Singer is a deft orchestrator of mounting dread in his sophomore feature, transforming the postcard-perfect mountain setting into a paranoid pressure cooker. What looks sunny and pristine during the day becomes unspeakably ominous at night, with horrors always lurking just out of frame. The collaboration between cinematographer Paul Faltz and Singer is critical; how they work on balancing the idyllic with spine-chilling is commendable. The result is that Cuckoo can squeeze every bit of tension from the most banal tasks – even Gretchen’s night shift duties at the hotel might have you nibbling your nails from the nerves.
Schafer, a breakout star of HBO’s Euphoria taking on her first leading role, delivers a performance that’s wired with adrenaline without losing sight of the fact that she’s playing a teenager. Gretchen isn’t your typical heroine; she’s often unlikable and is not inclined to make herself charming enough to impress anyone. And that’s why the role and the actress is so refreshing to watch. There are many big performances around Schafer (hello, Dan Stevens!), and having her so compact until the film’s bonkers final act was a wise choice for Schafer and Singer.
I often struggle with how to take Stevens, mostly because he hides his Britishness behind such ridiculous accents. His enigmatic doctor sports another doozy of a dialect, but it works in the spooky-kooky world that Singer created. Red herrings are served up by the heaping spoonful throughout Cuckoo, with no one being truly trustworthy, even our leading lady. All are well-equipped to take on this challenge, with Fernández being a fun comic relief and the chilly Jan Bluthardt in a tricky role that upends the expected take on answer-seeking desperation. I’d tell you more about Kalin Morrow’s character, cryptically credited as Hooded Woman, but that would require going into plot points I’d be, well, cuckoo, to reveal.

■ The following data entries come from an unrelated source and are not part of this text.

-- ==== Sys2Proof/Machine/CommandUnit.lean ====
section
/-! DEFINITION. The Command Unit and the Stream Engine (chapter 11): COMMAND_HANDOVER and the six commands, each the
handover of that command (log entry 12), REPLY_ENQUEUE and STREAM_FRAME_BUILD. -/

namespace Sys2Proof.Machine

/-- The statuses of a reply (R169). -/
inductive Status where
  | done | busy | refused | notAllowed | badArg | unknown
  deriving DecidableEq, Repr

/-- The status codes (R181). -/
def Status.code : Status → Nat
  | .done => 0
  | .busy => 1
  | .refused => 2
  | .notAllowed => 3
  | .badArg => 4
  | .unknown => 5

/-- What an accepted or rejected command comes to: the state after its effect, the status, the data of a DONE reply,
whether a pending restart waits for the reply, and the stream that the reply begins. -/
structure Answer where
  state : State
  status : Status
  data : List Byte
  restart : Bool
  stream : Option Stream
  deriving DecidableEq, Repr

/-- A command without effect (R169). -/
def reject (status : Status) (s : State) : Answer := ⟨s, status, [], false, none⟩

/-- A command executed (R169). -/
def accept (data : List Byte) (s : State) : Answer := ⟨s, .done, data, false, none⟩

/-- The argument bytes of a command (R181). -/
def Frame.arguments (f : Frame) : List Byte := f.payload.drop 2

/-- The tag of a command (R181). -/
def Frame.tag (f : Frame) : Byte := f.payload.getD 1 0

/-- The code of a command (R181). -/
def Frame.code (f : Frame) : Nat := byteAt f.payload 0

/-- IDENTIFY (R171, R181). -/
def answerIdentify (s : State) : Answer :=
  accept
    (be16 Config.partCode ++ [byteOf Config.revision, byteOf s.ownAddress] ++ be16 s.nc.checkValue.toNat ++
      [byteOf (stateCodeOf s.nc.state), byteOf (modeCode s.lc.mode)]) s

/-- ACK_FAULTS (R151, R172): the number acknowledged, counting those removed. -/
def answerAckFaults (args : List Byte) (s : State) : Answer :=
  if args.length < 2 then reject .badArg s
  else
    let upTo := wordAt args 0
    let n := (s.fr.log.filter (Record.ackedBy upTo)).length
    accept [byteOf n] { s with fr := s.fr.acknowledge upTo }

/-- Clear the trip of one slot (R57). -/
def clearSlotTrip (s : State) (k : Slot) : State :=
  if (s.ca.slots.get k).trip = .clear then s
  else
    let s : State := { s with ca := { s.ca with slots := s.ca.slots.modify k fun r => { r with trip := .clear } } }
    let s : State :=
      { s with
        pm :=
          { s.pm with
            slots := s.pm.slots.modify k fun g =>
              { g with filter := 0, retry := 0, holdOff := .stopped, cleanRun := .stopped } } }
    clearRecord (.ofSlot .ovl k) (clearRecord (.ofSlot .ovd k) s)

/-- Clear the antenna latch (R57). -/
def clearAntenna (s : State) : State :=
  if s.pm.antLatch then
    clearRecord (.plain .ant) { s with pm := { s.pm with antLatch := false, antFilter := 0 } }
  else s

/-- Clear a target of CLEAR_TRIP (R57): 0 every slot and then the antenna, 1 to 6 one slot, 7 the antenna. -/
def clearTarget (target : Nat) (s : State) : State :=
  if target = 0 then clearAntenna (Slot.all.foldl clearSlotTrip s)
  else
    match Slot.ofNumber target with
    | some k => clearSlotTrip s k
    | none => if target = 7 then clearAntenna s else s

/-- CLEAR_TRIP (R57, R173): the target cleared, then off flags and one pass. -/
def answerClearTrip (args : List Byte) (s : State) : Answer :=
  if args.length < 1 ∨ 7 < byteAt args 0 then reject .badArg s
  else if s.configured then accept [] (pass (evaluateOff (clearTarget (byteAt args 0) s)))
  else reject .refused s

/-- RESTORE (R164, R174): from Withdrawn to Joining where no Severe record is Active. -/
def answerRestore (s : State) : Answer :=
  if s.nc.state = some .withdrawn then
    if s.fr.severeActive then reject .refused s
    else
      let t := enterJoining s
      accept [byteOf (stateCodeOf t.nc.state)] t
  else accept [byteOf (stateCodeOf s.nc.state)] s

/-- RESTART (R165, R175): a valid strap address makes a soft restart pending; the first such reply is the one it waits
for. -/
def answerRestart (s : State) : Answer :=
  if s.strapValid then
    if s.nc.restart = .none then
      { accept [] { s with nc := { s.nc with restart := .pending, restartDue := false } } with restart := true }
    else accept [] s
  else reject .refused s

/-- The number of records a table holds (R176). -/
def State.recordsIn (s : State) (table : Nat) : Nat :=
  if table = 1 then s.fr.log.length
  else if table = 2 then s.nt.length
  else if table = 3 then 6
  else if s.nc.setting.isSome then 7 else 0

/-- The number of records to follow (R176). -/
def dumpCount (present start count : Nat) : Nat :=
  if start < present then min (clampNat 1 32 count) (present - start) else 0

/-- DUMP (R176): the number of records to follow, and the stream that begins when the reply enters the queue. -/
def answerDump (f : Frame) (s : State) : Answer :=
  let args := f.arguments
  if args.length < 3 ∨ byteAt args 0 < 1 ∨ 4 < byteAt args 0 then reject .badArg s
  else if s.cu.stream.isSome then reject .busy s
  else
    let table := byteAt args 0
    let start := byteAt args 1
    let n := dumpCount (s.recordsIn table) start (byteAt args 2)
    { accept [byteOf n] s with
      stream :=
        if n = 0 then none
        else
          some
            { requester := f.source
              tag := f.tag
              table := table
              next := start
              stop := start + n
              unheard := 0
              final := false } }

/-- The reply to a command (R169, R181): its tag, its code as received, the status, and data with DONE. -/
def replyTo (f : Frame) (a : Answer) : Reply :=
  { dest := f.source
    payload := [f.tag, byteOf f.code, byteOf a.status.code] ++ a.data
    restart := a.restart
    stream := a.stream }

/-- Offer the reply (R90, R168): dropped in Listen-only, which releases the command; otherwise it waits in the Command
Unit until it enters the Transmit Queue. -/
def offerReply (f : Frame) (a : Answer) : State :=
  let s := a.state
  if s.lc.mode = .listenOnly then (if a.restart then restartReplyGone s else s)
  else { s with cu := { s.cu with current := some ⟨f, replyTo f a⟩ } }

/-- Take a command whose execution is `answer` (R168, R169 lines 1 and 2): none from source 0 or the node's own address,
NOT_ALLOWED from a source 1 to 60. -/
def takeCommand (f : Frame) (answer : State → Answer) (s : State) : State :=
  if f.source = 0 ∨ f.source = s.ownAddress then s
  else if f.source ≤ 60 then offerReply f (reject .notAllowed s)
  else offerReply f (answer s)

/-- The execution that a command's code names; UNKNOWN for a code that names none of the six (R169, R181). -/
def answerOf (f : Frame) : State → Answer :=
  if f.code = 1 then answerIdentify
  else if f.code = 2 then answerAckFaults f.arguments
  else if f.code = 3 then answerClearTrip f.arguments
  else if f.code = 4 then answerRestore
  else if f.code = 5 then answerRestart
  else if f.code = 6 then answerDump f
  else reject .unknown

/-- Whether a command frame is handed to the Command Unit: addressed to the node alone, with a code and a tag (R83). -/
def State.handsOver (s : State) (f : Frame) : Bool :=
  f.kind == 2 && !(f.dest == 0) && decide (2 ≤ f.payload.length) && f.dest == s.ownAddress

/-- COMMAND_HANDOVER (R83, R168): a command at the head is handed over and executed, or dropped by its destination or
length. -/
def execCommandHandover (s : State) : Host.Outcome State Fault Refusal :=
  unlessHeld s <|
    match s.freeHead with
    | none => s
    | some f =>
      if f.kind = 2 then
        if s.handsOver f then takeCommand f (answerOf f) (dropHead s) else dropHead s
      else s

/-- The handover of a command of one code at the head, and nothing for any other head (R168, R181, log entry 12). -/
def handOverCode (code : Nat) (answer : Frame → State → Answer) (s : State) : State :=
  match s.freeHead with
  | none => s
  | some f => if s.handsOver f ∧ f.code = code then takeCommand f (answer f) (dropHead s) else s

/-- IDENTIFY (R171). -/
def execIdentify (s : State) : Host.Outcome State Fault Refusal :=
  unlessHeld s (handOverCode 1 (fun _ => answerIdentify) s)

/-- ACK_FAULTS (R172). -/
def execAckFaults (s : State) : Host.Outcome State Fault Refusal :=
  unlessHeld s (handOverCode 2 (fun f => answerAckFaults f.arguments) s)

/-- CLEAR_TRIP (R173). -/
def execClearTrip (s : State) : Host.Outcome State Fault Refusal :=
  unlessHeld s (handOverCode 3 (fun f => answerClearTrip f.arguments) s)

/-- RESTORE (R174). -/
def execRestore (s : State) : Host.Outcome State Fault Refusal :=
  unlessHeld s (handOverCode 4 (fun _ => answerRestore) s)

/-- RESTART (R175). -/
def execRestart (s : State) : Host.Outcome State Fault Refusal :=
  unlessHeld s (handOverCode 5 (fun _ => answerRestart) s)

/-- DUMP (R176). -/
def execDump (s : State) : Host.Outcome State Fault Refusal :=
  unlessHeld s (handOverCode 6 answerDump s)

/-! ## Replies and stream frames enter the Transmit Queue -/

/-- Whether a soft restart is due or in progress, so that no reply takes a place and no stream begins (R166). -/
def State.restartTakesOver (s : State) : Bool := s.nc.restartDue || s.restarting

/-- A reply enters the Transmit Queue; its command is released and, for a DUMP with records to follow, the stream
begins (R90, R168, R176). -/
def enqueueReply (c : Current) (s : State) : State :=
  { s with
    lc :=
      { s.lc with txQueue := insertEntry (.reply c.reply.dest c.reply.payload c.reply.restart) s.lc.txQueue }
    cu := { current := none, stream := if c.reply.stream.isSome then c.reply.stream else s.cu.stream } }

/-- REPLY_ENQUEUE (R90), for a reply that waits while a shared place is free, outside Listen-only. -/
def execReplyEnqueue (s : State) : Host.Outcome State Fault Refusal :=
  unlessHeld s <|
    match s.cu.current with
    | none => s
    | some c =>
      if s.lc.answers ∧ s.lc.sharedFree ∧ s.restartTakesOver = false then enqueueReply c s else s

/-- The record of a table at a position, as it stands, or none at or past its end (R177, R181). -/
def State.streamRecord (s : State) (table position : Nat) : Option (List Byte) :=
  if table = 1 then (s.fr.log[position]?).map recordBytes
  else if table = 2 then
    (s.nt[position]?).map fun e => entryBytes e (s.relates e) (s.shares e) s.now
  else if table = 3 then
    (Slot.ofNumber (position + 1)).map fun k => slotRecordBytes k (s.ca.slots.get k) s.ca.budget
  else
    match s.nc.setting with
    | none => none
    | some g =>
      if position = 0 then some (nodeSettingBytes g)
      else (Slot.ofNumber position).map fun k => slotSettingBytes (g.slots.get k)

/-- The header of a stream payload: tag, table id and marker, position (R181). -/
def streamHeader (c : Stream) (marker : Nat) : List Byte :=
  [c.tag, byteOf (c.table * 32 + marker * 8), byteOf c.next]

/-- Whether the Transmit Queue holds a stream frame (R177). -/
def Line.hasStream (lc : Line) : Bool := lc.txQueue.any fun e => e.kind == .stream

/-- Build the next stream frame as it enters the Transmit Queue (R177). -/
def buildStreamFrame (c : Stream) (s : State) : State :=
  let (payload, final) : List Byte × Bool := match s.streamRecord c.table c.next with
    | some record =>
      let last := decide (c.next + 1 = c.stop)
      (streamHeader c (flag last 1) ++ record, last)
    | none => (streamHeader c 2, true)
  let next := if (s.streamRecord c.table c.next).isSome then c.next + 1 else c.next
  { s with
    lc := { s.lc with txQueue := insertEntry (.stream c.requester payload final) s.lc.txQueue }
    cu := { s.cu with stream := some { c with next := next, final := final } } }

/-- STREAM_FRAME_BUILD (R177), while a stream runs and has not built its last frame, the queue holds no stream frame, a
shared place is free and no reply waits for it (R90). -/
def execStreamFrameBuild (s : State) : Host.Outcome State Fault Refusal :=
  unlessHeld s <|
    match s.cu.stream with
    | none => s
    | some c =>
      if c.final = false ∧ s.lc.answers ∧ s.lc.hasStream = false ∧ s.lc.sharedFree ∧ s.cu.current = none ∧
          s.restartTakesOver = false then
        buildStreamFrame c s
      else s

end Sys2Proof.Machine
end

What audiences are bound to notice in Cuckoo is the visual language of the film, which often conveys more horror through how a shot is framed or lit than any cheap jump scare ever could. The film is filled with nightmarish images conjured up by Faltz, with shadowy corridors that seem to go on forever and disturbing faces emerging from inky darkness. The stellar chase sequences and the tonally targeted score by Simon Waskow ratchet up the unease without ever overpowering the on-screen action. Production designer Dario Mendez Acosta crafts spaces that morph from inviting to claustrophobic as night falls and foreboding forces come out to play.
The secrets in Cuckoo are closely kept, and it may even require a second or third viewing to piece together how Singer has managed to wind this elaborate shocker so tightly. It’s not impervious to falling victim to genre trappings, though, losing some steam as it begins to explain itself. Once the intriguing ambiguity evaporates and the finer details are revealed, you almost wish Singer had thrown in one or two more twists to keep you guessing. It doesn’t matter in the long run, though, because the journey until that point is packed with an abundance of suspense and genuine scares that I suspect many will be able to forgive a slightly wobbly landing.
I first saw Cuckoo at the Chicago Critics Film Festival in May, and this feathered fiend of a fright flick has been nesting in my brain ever since. Now that it’s finally spreading its wings in a wide release, do yourself a solid and check and check it out in theaters with a packed audience. It’s brimming with a creepy charm and atmospheric tension, one that will call you back for another look. Even as the mystery wanes, the chills remain compulsively potent. Joining the ranks of elevated horror pics so far this year, like Longlegs, Oddity, and Late Night with the Devil, Cuckoo is a hell of a good time.